Pricing is a common problem faced by businesses, and one that can be addressed effectively by Bayesian statistical methods. We'll step through a simple example and build the background necessary to extend get involved with this approach.

Let's start with some hypothetical data. A small company has tried a few different price points (say, one week each) and recorded the demand at each price. We'll abstract away some economic issues in order to focus on the statistical approach. Here's the data:

That middle data point looks like a posisble outlier; we'll come back to that.

For now, let's start with some notation. We'll use $P$ and $Q$ to denote price and quantity, respectively. A $0$ subscript will denote observed data, so we were able to sell $Q_0$ units when the price was set to $P_0$.

Building a Model

I'm not an economist, but resources I've seen describing the relationship between $Q$ and $P$ are often of the form

\[ Q = a P^c\ . \]

This ignores that $Q$ is not deterministic, but rather follows a distribution determined by $P$. For statistical analysis, it makes more sense to write this in terms of a conditional expectation,

\[ \mathbb{E}[Q|P] = a P^c\ . \]

Taking the log of both sides makes this much more familiar:

\[ \log \mathbb{E}[Q|P] = \log a + c \log P\ . \]

The right side is now a linear function of the unknowns $\log a$ and $c$, so considering these as parameters gives us a generalized linear model. Conveniently, the reasonable assumption that $Q$ is discrete and comes from independent unit purchases leads us to a Poisson distribution, which fits well with the log link.

Econometrically, this linear relationship in log-log space corresponds to constant price elasticity. This constant elasticity is just the parameter $c$, so fitting the model will also give us an estimate of the elasticity.
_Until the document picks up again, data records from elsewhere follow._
-- ==== Sys2Proof/Laws/WithinMesh.lean ====
section
/-! SUPPORT. What the operations of Machine/Mesh.lean may change (`State.within`). -/

set_option Elab.async false
set_option linter.all false

namespace Sys2Proof.Laws

open Sys2Proof Sys2Proof.Machine Sys2Proof.Machine.State

theorem within_replacePkt {ks : List Comp} {s0 : State} {s : State} {i ps} (hw : [.net] ⊆ ks) (h : s0.within ks s) :
    s0.within ks (State.replacePkt s i ps) := by
  unfold State.replacePkt
  try dsimp only
  repeat' (first
    | with_reducible assumption
    | with_reducible exact Or.inl rfl
    | exact Or.inr (hw (by decide))
    | exact hw (by decide)
    | with_reducible apply within_mk)

theorem within_agentInject {ks : List Comp} {s0 : State} {s : State} {d p} (hw : [.net] ⊆ ks) (h : s0.within ks s) :
    s0.within ks (State.agentInject s d p) := by
  unfold State.agentInject
  try dsimp only
  repeat' (first
    | with_reducible assumption
    | with_reducible exact Or.inl rfl
    | exact Or.inr (hw (by decide))
    | exact hw (by decide)
    | split
    | with_reducible apply within_mk)

theorem within_pktRaise {ks : List Comp} {s0 : State} {s : State} {cls c link p} (hw : [.regs, .err] ⊆ ks) (h : s0.within ks s) :
    s0.within ks (State.pktRaise s cls c link p) := by
  unfold State.pktRaise
  try dsimp only
  repeat' (first
    | with_reducible assumption
    | with_reducible apply within_raise (sub_of hw rfl)
    | with_reducible apply within_rtrLast (sub_of hw rfl))

theorem within_loseAccess {ks : List Comp} {s0 : State} {s : State} {p} (hw : [.err] ⊆ ks) (h : s0.within ks s) :
    s0.within ks (State.loseAccess s p) := by
  unfold State.loseAccess
  try dsimp only
  repeat' (first
    | with_reducible assumption
    | with_reducible apply within_haltPanelOf (sub_of hw rfl)
    | with_reducible apply within_foldl
    | with_reducible apply within_foldl_pair
    | with_reducible exact within_refl _
    | with_reducible apply within_ite
    | with_reducible apply within_ite_pair
    | with_reducible exact Or.inl rfl
    | exact Or.inr (hw (by decide))
    | exact hw (by decide)
    | with_reducible refine within_pair (by assumption) ?_
    | (intro _ _ _; try dsimp only)
    | (intro _ _; try dsimp only)
    | split
    | with_reducible apply within_mk)

theorem within_gateLink {ks : List Comp} {s0 : State} {s : State} {c l p} (hw : [.regs, .err, .fates] ⊆ ks) (h : s0.within ks s) :
    s0.within ks (State.gateLink s c l p).1 := by
  unfold State.gateLink
  try dsimp only
  repeat' (first
    | with_reducible assumption
    | with_reducible apply within_nextFate (sub_of hw rfl)
    | with_reducible apply within_pktRaise (sub_of hw rfl)
    | with_reducible apply within_loseAccess (sub_of hw rfl)
    | with_reducible apply within_foldl
    | with_reducible apply within_foldl_pair
    | with_reducible exact within_refl _
    | with_reducible apply within_ite
    | with_reducible apply within_ite_pair
    | with_reducible exact Or.inl rfl
    | exact Or.inr (hw (by decide))
    | exact hw (by decide)
    | with_reducible refine within_pair (by assumption) ?_
    | (intro _ _ _; try dsimp only)
    | (intro _ _; try dsimp only)
    | split
    | with_reducible apply within_mk)

theorem within_walk {ks : List Comp} {s0 : State} {s : State} {c via p a4} (hw : [.regs, .regions, .err, .fates] ⊆ ks) (h : s0.within ks s) :
    s0.within ks (State.walk s c via p a4).1 := by
  induction a4 generalizing s c via p with
  | zero => exact h
  | succ n ih =>
    rw [State.walk]
    split
    · exact within_pktRaise (sub_of hw rfl) h
    · split
      · exact h
      · exact within_pktRaise (sub_of hw rfl) h
      · rename_i q l _
        have hg : s0.within ks (s.gateLink c l q).1 := within_gateLink (sub_of hw rfl) h
        split
        · rename_i t k e; rw [e] at hg; exact hg
        · rename_i t e; rw [e] at hg
          dsimp only
          split
          · exact ih (within_act (sub_of hw rfl) hg)
          · exact within_act (sub_of hw rfl) hg

theorem within_walkIn {ks : List Comp} {s0 : State} {s : State} {e q} (hw : [.regs, .regions, .err, .fates] ⊆ ks) (h : s0.within ks s) :
    s0.within ks (State.walkIn s e q).1 := by
  have hg : s0.within ks (s.gateLink e ringLink q).1 := within_gateLink (sub_of hw rfl) h
  rw [State.walkIn]
  split
  · rename_i t k e; rw [e] at hg; exact hg
  · rename_i t e; rw [e] at hg; exact within_walk (sub_of hw rfl) hg

theorem within_dieRefuse {ks : List Comp} {s0 : State} {s : State} {d p} (hw : [.regs, .err] ⊆ ks) (h : s0.within ks s) :
    s0.within ks (State.dieRefuse s d p) := by
  unfold State.dieRefuse
  try dsimp only
  repeat' (first
    | with_reducible assumption
    | with_reducible apply within_hostRefuse (sub_of hw rfl)
    | with_reducible apply within_raise (sub_of hw rfl)
    | with_reducible apply within_foldl
    | with_reducible apply within_foldl_pair
    | with_reducible exact within_refl _
    | with_reducible apply within_ite
    | with_reducible apply within_ite_pair
    | with_reducible exact Or.inl rfl
    | exact Or.inr (hw (by decide))
    | exact hw (by decide)
    | with_reducible refine within_pair (by assumption) ?_
    | (intro _ _ _; try dsimp only)
    | (intro _ _; try dsimp only)
    | split
    | with_reducible apply within_mk)

theorem within_carry {ks : List Comp} {s0 : State} {s : State} {d p t} (hw : [.regs, .regions, .err, .fates] ⊆ ks) (h : s0.within ks s) :
    s0.within ks (State.carry s d p t).1 := by
  unfold State.carry
  try dsimp only
  repeat' (first
    | with_reducible assumption
    | with_reducible apply within_walkIn (sub_of hw rfl)
    | with_reducible apply within_raise (sub_of hw rfl)
    | with_reducible apply within_dieRefuse (sub_of hw rfl)
    | with_reducible apply within_foldl
    | with_reducible apply within_foldl_pair
    | with_reducible exact within_refl _
    | with_reducible apply within_ite
    | with_reducible apply within_ite_pair
    | with_reducible exact Or.inl rfl
    | exact Or.inr (hw (by decide))
    | exact hw (by decide)
    | with_reducible refine within_pair (by assumption) ?_
    | (intro _ _ _; try dsimp only)
    | (intro _ _; try dsimp only)
    | split
    | with_reducible apply within_mk)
Expressing this in PyMC3 is straightforward:

import pymc3 as pm
with pm.Model() as m:
    loga = pm.Cauchy('loga',0,5)
    c = pm.Cauchy('c',0,5)
    logμ0 = loga + c * np.log(p0)
    μ0 = pm.Deterministic('μ0',np.exp(logμ0))
    qval = pm.Poisson('q',μ0,observed=q0)
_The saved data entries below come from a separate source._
-- ==== Sys2Proof/Laws/WithinFab.lean ====
section
/-! SUPPORT. What the operations of Machine/Fab.lean may change (`State.within`). -/

set_option Elab.async false
set_option linter.all false

namespace Sys2Proof.Laws

open Sys2Proof Sys2Proof.Machine Sys2Proof.Machine.State

theorem within_strange {ks : List Comp} {s0 : State} {s : State} {d p} (hw : [.regs, .err] ⊆ ks) (h : s0.within ks s) :
    s0.within ks (State.strange s d p) := by
  unfold State.strange
  try dsimp only
  repeat' (first
    | with_reducible assumption
    | with_reducible apply within_raiseLim (sub_of hw rfl)
    | with_reducible apply within_incSatUn (sub_of hw rfl))

theorem within_ackFrame {ks : List Comp} {s0 : State} {s : State} {d p f} (hw : [.regs, .ctxs, .err] ⊆ ks) (h : s0.within ks s) :
    s0.within ks (State.ackFrame s d p f) := by
  unfold State.ackFrame
  try dsimp only
  repeat' (first
    | with_reducible assumption
    | with_reducible apply within_strange (sub_of hw rfl)
    | with_reducible apply within_setCtx (sub_of hw rfl)
    | with_reducible apply within_ite
    | split)

theorem within_fab54 {ks : List Comp} {s0 : State} {s : State} {d reason q struck} (hw : [.regs, .err] ⊆ ks) (h : s0.within ks s) :
    s0.within ks (State.fab54 s d reason q struck) := by
  unfold State.fab54
  try dsimp only
  repeat' (first
    | with_reducible assumption
    | with_reducible apply within_raise (sub_of hw rfl)
    | with_reducible apply within_setFld (sub_of hw rfl))

theorem within_submitNow {ks : List Comp} {s0 : State} {s : State} {req d c} (hw : [.regs, .fabQ, .err] ⊆ ks) (h : s0.within ks s) :
    s0.within ks (State.submitNow s req d c).1 := by
  unfold State.submitNow
  try dsimp only
  repeat' (first
    | with_reducible assumption
    | with_reducible apply within_fab54 (sub_of hw rfl)
    | with_reducible apply within_foldl
    | with_reducible apply within_foldl_pair
    | with_reducible exact within_refl _
    | with_reducible apply within_ite
    | with_reducible apply within_ite_pair
    | with_reducible exact Or.inl rfl
    | exact Or.inr (hw (by decide))
    | exact hw (by decide)
    | with_reducible refine within_pair (by assumption) ?_
    | (intro _ _ _; try dsimp only)
    | (intro _ _; try dsimp only)
    | split
    | with_reducible apply within_mk)

theorem within_fabAdmit {ks : List Comp} {s0 : State} {s : State} {d} (hw : [.regs, .resp, .fabQ, .fabWait, .err] ⊆ ks) (h : s0.within ks s) :
    s0.within ks (State.fabAdmit s d) := by
  unfold State.fabAdmit
  try dsimp only
  repeat' (first
    | with_reducible assumption
    | with_reducible apply within_submitNow (sub_of hw rfl)
    | with_reducible apply within_answer (sub_of hw rfl)
    | with_reducible apply within_foldl
    | with_reducible apply within_foldl_pair
    | with_reducible exact within_refl _
    | with_reducible apply within_ite
    | with_reducible apply within_ite_pair
    | with_reducible exact Or.inl rfl
    | exact Or.inr (hw (by decide))
    | exact hw (by decide)
    | with_reducible refine within_pair (by assumption) ?_
    | (intro _ _ _; try dsimp only)
    | (intro _ _; try dsimp only)
    | split
    | with_reducible apply within_mk)
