theorem within_removeLicence {ks : List Comp} {s0 : State} {s : State} {lseq} (hw : [.regs, .flash] ⊆ ks) (h : s0.within ks s) :
    s0.within ks (State.removeLicence s lseq) := by
  unfold State.removeLicence
  try dsimp only
  repeat' (first
    | with_reducible assumption
    | with_reducible apply within_licCount (sub_of hw rfl)
    | with_reducible exact Or.inl rfl
    | exact Or.inr (hw (by decide))
    | exact hw (by decide)
    | with_reducible apply within_mk)

theorem within_service {ks : List Comp} {s0 : State} {s : State} {obj cmd why} {act : State → State} (hw : [.regs, .mem, .regions, .mcs, .resp, .flash, .err, .fates] ⊆ ks) (h0 : s0.within ks s) (h1 : ∀ t, s0.within ks t → s0.within ks (act t)) :
    s0.within ks (State.service s obj cmd why act) := by
  unfold State.service
  try dsimp only
  repeat' (first
    | with_reducible assumption
    | with_reducible apply h1
    | with_reducible apply within_licRun (sub_of hw rfl)
    | with_reducible apply within_licObject (sub_of hw rfl)
    | with_reducible apply within_licRefuse (sub_of hw rfl)
    | with_reducible apply within_licRes (sub_of hw rfl)
    | with_reducible apply within_ite
    | (intro _ _ _; try dsimp only)
    | (intro _ _; try dsimp only)
    | split)

theorem within_execLicAttest {ks : List Comp} (s : State) (hw : [.regs, .mem, .regions, .mcs, .resp, .flash, .err, .out, .fates] ⊆ ks) :
    ∃ z, execLicAttest s = .next z ∧ s.within ks z := by
  unfold execLicAttest
  exact ⟨_, rfl, by
    repeat' (first
      | with_reducible exact within_refl _
      | with_reducible apply within_attest (sub_of hw rfl))⟩

theorem within_execLicInstallFirmware {ks : List Comp} (s : State) {obj ok fates} (hw : [.regs, .mem, .regions, .mcs, .resp, .flash, .err, .fates] ⊆ ks) :
    ∃ z, execLicInstallFirmware obj ok fates s = .next z ∧ s.within ks z := by
  unfold execLicInstallFirmware
  exact ⟨_, rfl, by
    repeat' (first
      | with_reducible exact within_refl _
      | with_reducible assumption
      | with_reducible apply within_withFates (sub_of hw rfl)
      | with_reducible apply within_installFirmware (sub_of hw rfl)
      | (intro _ _ _; try dsimp only)
      | (intro _ _; try dsimp only))⟩

theorem within_execLicInstallLicence {ks : List Comp} (s : State) {obj fates} (hw : [.regs, .mem, .regions, .mcs, .resp, .flash, .err, .fates] ⊆ ks) :
    ∃ z, execLicInstallLicence obj fates s = .next z ∧ s.within ks z := by
  unfold execLicInstallLicence
  exact ⟨_, rfl, by
    repeat' (first
      | with_reducible exact within_refl _
      | with_reducible assumption
      | with_reducible apply within_withFates (sub_of hw rfl)
      | with_reducible apply within_installLicence (sub_of hw rfl)
      | (intro _ _ _; try dsimp only)
      | (intro _ _; try dsimp only))⟩

theorem within_execLicReadCertificate {ks : List Comp} (s : State) (hw : [.regs, .mem, .regions, .mcs, .resp, .flash, .err, .out, .fates] ⊆ ks) :
    ∃ z, execLicReadCertificate s = .next z ∧ s.within ks z := by
  unfold execLicReadCertificate
  exact ⟨_, rfl, by
    repeat' (first
      | with_reducible exact within_refl _
      | with_reducible apply within_certificate (sub_of hw rfl))⟩

theorem within_execSvcClearBlackBox {ks : List Comp} (s : State) {obj fates} (hw : [.regs, .mem, .regions, .mcs, .resp, .flash, .err, .fates] ⊆ ks) :
    ∃ z, execSvcClearBlackBox obj fates s = .next z ∧ s.within ks z := by
  unfold execSvcClearBlackBox
  exact ⟨_, rfl, by
    repeat' (first
      | with_reducible exact within_refl _
      | with_reducible assumption
      | with_reducible apply within_withFates (sub_of hw rfl)
      | with_reducible apply within_service (sub_of hw rfl)
      | with_reducible apply within_clearBbox (sub_of hw rfl)
      | (intro _ _ _; try dsimp only)
      | (intro _ _; try dsimp only))⟩
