-- ==== Sys2Proof/Laws/PerInstr.lean ====
section
/-! SUPPORT. For each command one lemma: it answers a next state and changes at most the kinds of state its operation can reach. -/

namespace Sys2Proof.Laws.Reach

set_option Elab.async false
set_option linter.all false

open Sys2Proof Sys2Proof.Machine

/-- What a command can reach: it answers a next state, and every kind of state outside `touches` stays as it was. -/
def Statement (i : Instr) : Prop := ∀ s : State, ∃ t, exec i s = .next t ∧ s.within (touches i) t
There are a few things about this worth noting...

First, we used very broad Cauchy priors. For complex models, too many degrees of freedom can lead to convergence and interpretability problems, similarly to the indentifiability problems that sometimes happen in maximum likelihood estimation. For a simple case like this, it should be enough to make a note of it, in case we run into trouble.

Next, we expect price elasticity of demand $c$ to be negative, and we may even have a particular range in mind. For example, it could be reasonable to instead go with something like

negc = pm.HalfNormal('-c',3)

We'd then have a minor change to express things in terms of negc.
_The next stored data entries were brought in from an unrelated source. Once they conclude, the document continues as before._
@[simp] theorem setTag_part (d : Nat) (t : Nat) (x : Tag) : (s.setTag d t x).part = s.part := (rfl)
@[simp] theorem setTag_slot (d : Nat) (t : Nat) (x : Tag) : (s.setTag d t x).slot = s.slot := (rfl)
@[simp] theorem setTag_regs (d : Nat) (t : Nat) (x : Tag) : (s.setTag d t x).regs = s.regs := (rfl)
@[simp] theorem setTag_wrote (d : Nat) (t : Nat) (x : Tag) : (s.setTag d t x).wrote = s.wrote := (rfl)
@[simp] theorem setTag_w1cSet (d : Nat) (t : Nat) (x : Tag) : (s.setTag d t x).w1cSet = s.w1cSet := (rfl)
@[simp] theorem setTag_mem (d : Nat) (t : Nat) (x : Tag) : (s.setTag d t x).mem = s.mem := (rfl)
@[simp] theorem setTag_cells (d : Nat) (t : Nat) (x : Tag) : (s.setTag d t x).cells = s.cells := (rfl)
@[simp] theorem setTag_regions (d : Nat) (t : Nat) (x : Tag) : (s.setTag d t x).regions = s.regions := (rfl)
@[simp] theorem setTag_dies (d : Nat) (t : Nat) (x : Tag) : (s.setTag d t x).dies = s.dies := (rfl)
@[simp] theorem setTag_mcs (d : Nat) (t : Nat) (x : Tag) : (s.setTag d t x).mcs = s.mcs := (rfl)
@[simp] theorem setTag_pend13 (d : Nat) (t : Nat) (x : Tag) : (s.setTag d t x).pend13 = s.pend13 := (rfl)
@[simp] theorem setTag_resp (d : Nat) (t : Nat) (x : Tag) : (s.setTag d t x).resp = s.resp := (rfl)
@[simp] theorem setTag_net (d : Nat) (t : Nat) (x : Tag) : (s.setTag d t x).net = s.net := (rfl)
@[simp] theorem setTag_panels (d : Nat) (t : Nat) (x : Tag) : (s.setTag d t x).panels = s.panels := (rfl)
@[simp] theorem setTag_jobs (d : Nat) (t : Nat) (x : Tag) : (s.setTag d t x).jobs = s.jobs := (rfl)
@[simp] theorem setTag_leftRun (d : Nat) (t : Nat) (x : Tag) : (s.setTag d t x).leftRun = s.leftRun := (rfl)
@[simp] theorem setTag_load (d : Nat) (t : Nat) (x : Tag) : (s.setTag d t x).load = s.load := (rfl)
@[simp] theorem setTag_ctxs (d : Nat) (t : Nat) (x : Tag) : (s.setTag d t x).ctxs = s.ctxs := (rfl)
@[simp] theorem setTag_fabQ (d : Nat) (t : Nat) (x : Tag) : (s.setTag d t x).fabQ = s.fabQ := (rfl)
@[simp] theorem setTag_fabWait (d : Nat) (t : Nat) (x : Tag) : (s.setTag d t x).fabWait = s.fabWait := (rfl)
@[simp] theorem setTag_fports (d : Nat) (t : Nat) (x : Tag) : (s.setTag d t x).fports = s.fports := (rfl)
@[simp] theorem setTag_rings (d : Nat) (t : Nat) (x : Tag) : (s.setTag d t x).rings = s.rings := (rfl)
@[simp] theorem setTag_hports (d : Nat) (t : Nat) (x : Tag) : (s.setTag d t x).hports = s.hports := (rfl)
@[simp] theorem setTag_outReads (d : Nat) (t : Nat) (x : Tag) : (s.setTag d t x).outReads = s.outReads := (rfl)
@[simp] theorem setTag_nextId (d : Nat) (t : Nat) (x : Tag) : (s.setTag d t x).nextId = s.nextId := (rfl)
@[simp] theorem setTag_band (d : Nat) (t : Nat) (x : Tag) : (s.setTag d t x).band = s.band := (rfl)
@[simp] theorem setTag_time (d : Nat) (t : Nat) (x : Tag) : (s.setTag d t x).time = s.time := (rfl)
@[simp] theorem setTag_boot (d : Nat) (t : Nat) (x : Tag) : (s.setTag d t x).boot = s.boot := (rfl)
@[simp] theorem setTag_flash (d : Nat) (t : Nat) (x : Tag) : (s.setTag d t x).flash = s.flash := (rfl)
@[simp] theorem setTag_err (d : Nat) (t : Nat) (x : Tag) : (s.setTag d t x).err = s.err := (rfl)
@[simp] theorem setTag_tap (d : Nat) (t : Nat) (x : Tag) : (s.setTag d t x).tap = s.tap := (rfl)
@[simp] theorem setTag_out (d : Nat) (t : Nat) (x : Tag) : (s.setTag d t x).out = s.out := (rfl)
@[simp] theorem setTag_fates (d : Nat) (t : Nat) (x : Tag) : (s.setTag d t x).fates = s.fates := (rfl)
@[simp] theorem setTag_free (d : Nat) (t : Nat) (x : Tag) : (s.setTag d t x).free = s.free := (rfl)
@[simp] theorem setTag_pending (d : Nat) (t : Nat) (x : Tag) : (s.setTag d t x).pending = s.pending := (rfl)
@[simp] theorem setTag_reg (d : Nat) (t : Nat) (x : Tag) (k' : Nat) : (s.setTag d t x).reg k' = s.reg k' := (rfl)
@[simp] theorem setTag_fld (d : Nat) (t : Nat) (x : Tag) (k' : Nat) (lo' : Nat) (w' : Nat) : (s.setTag d t x).fld k' lo' w' = s.fld k' lo' w' := (rfl)
@[simp] theorem setTag_byte (d : Nat) (t : Nat) (x : Tag) (k' : Nat) : (s.setTag d t x).byte k' = s.byte k' := (rfl)
@[simp] theorem setTag_bytes (d : Nat) (t : Nat) (x : Tag) (k' : Nat) (n' : Nat) : (s.setTag d t x).bytes k' n' = s.bytes k' n' := (rfl)
@[simp] theorem setTag_cell (d : Nat) (t : Nat) (x : Tag) (c' : Nat) : (s.setTag d t x).cell c' = s.cell c' := (rfl)
@[simp] theorem setTag_mxe (d : Nat) (t : Nat) (x : Tag) (c' : Nat) : (s.setTag d t x).mxe c' = s.mxe c' := (rfl)
@[simp] theorem setTag_core (d : Nat) (t : Nat) (x : Tag) (c' : Nat) (k' : CoreSel) : (s.setTag d t x).core c' k' = s.core c' k' := (rfl)
@[simp] theorem setTag_region (d : Nat) (t : Nat) (x : Tag) (r' : Nat) : (s.setTag d t x).region r' = s.region r' := (rfl)
@[simp] theorem setTag_die (d : Nat) (t : Nat) (x : Tag) (d' : Nat) : (s.setTag d t x).die d' = s.die d' := (rfl)
@[simp] theorem setTag_mc (d : Nat) (t : Nat) (x : Tag) (d' : Nat) (n' : Nat) : (s.setTag d t x).mc d' n' = s.mc d' n' := (rfl)
@[simp] theorem setTag_ctx (d : Nat) (t : Nat) (x : Tag) (q' : Nat) : (s.setTag d t x).ctx q' = s.ctx q' := (rfl)
@[simp] theorem setTag_fport (d : Nat) (t : Nat) (x : Tag) (d' : Nat) (p' : Nat) : (s.setTag d t x).fport d' p' = s.fport d' p' := (rfl)
@[simp] theorem setTag_ring (d : Nat) (t : Nat) (x : Tag) (p' : Nat) (n' : Nat) : (s.setTag d t x).ring p' n' = s.ring p' n' := (rfl)
@[simp] theorem setTag_hport (d : Nat) (t : Nat) (x : Tag) (p' : Nat) : (s.setTag d t x).hport p' = s.hport p' := (rfl)
@[simp] theorem setTag_now (d : Nat) (t : Nat) (x : Tag) : (s.setTag d t x).now = s.now := (rfl)
@[simp] theorem setTag_facility (d : Nat) (t : Nat) (x : Tag) : (s.setTag d t x).facility = s.facility := (rfl)
@[simp] theorem setTag_job (d : Nat) (t : Nat) (x : Tag) (id' : Nat) : (s.setTag d t x).job? id' = s.job? id' := (rfl)
@[simp] theorem setTag_logicalOf (d : Nat) (t : Nat) (x : Tag) (c' : Nat) : (s.setTag d t x).logicalOf c' = s.logicalOf c' := (rfl)
@[simp] theorem setTag_physicalOf (d : Nat) (t : Nat) (x : Tag) (x' : Nat) (y' : Nat) : (s.setTag d t x).physicalOf x' y' = s.physicalOf x' y' := (rfl)
@[simp] theorem setTag_panelOf (d : Nat) (t : Nat) (x : Tag) (c' : Nat) : (s.setTag d t x).panelOf c' = s.panelOf c' := (rfl)
@[simp] theorem setTag_jobOf (d : Nat) (t : Nat) (x : Tag) (c' : Nat) : (s.setTag d t x).jobOf c' = s.jobOf c' := (rfl)
@[simp] theorem setTag_isHole (d : Nat) (t : Nat) (x : Tag) (c' : Nat) : (s.setTag d t x).isHole c' = s.isHole c' := (rfl)
@[simp] theorem setTag_target (d : Nat) (t : Nat) (x : Tag) (ga' : Nat) : (s.setTag d t x).target ga' = s.target ga' := (rfl)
The μ0 line may seem wordier than expected. Yes, we could have just used

μ0 = a * p0 ** c

Making the linear predictor explicit makes later changes easier, for example if we decided to include variable elasticity. Wrapping the value in Deterministic just means the sampler will save values of μ0 for us. This is a convenience at the cost of additional RAM use, so we'd leave it out for a complex model.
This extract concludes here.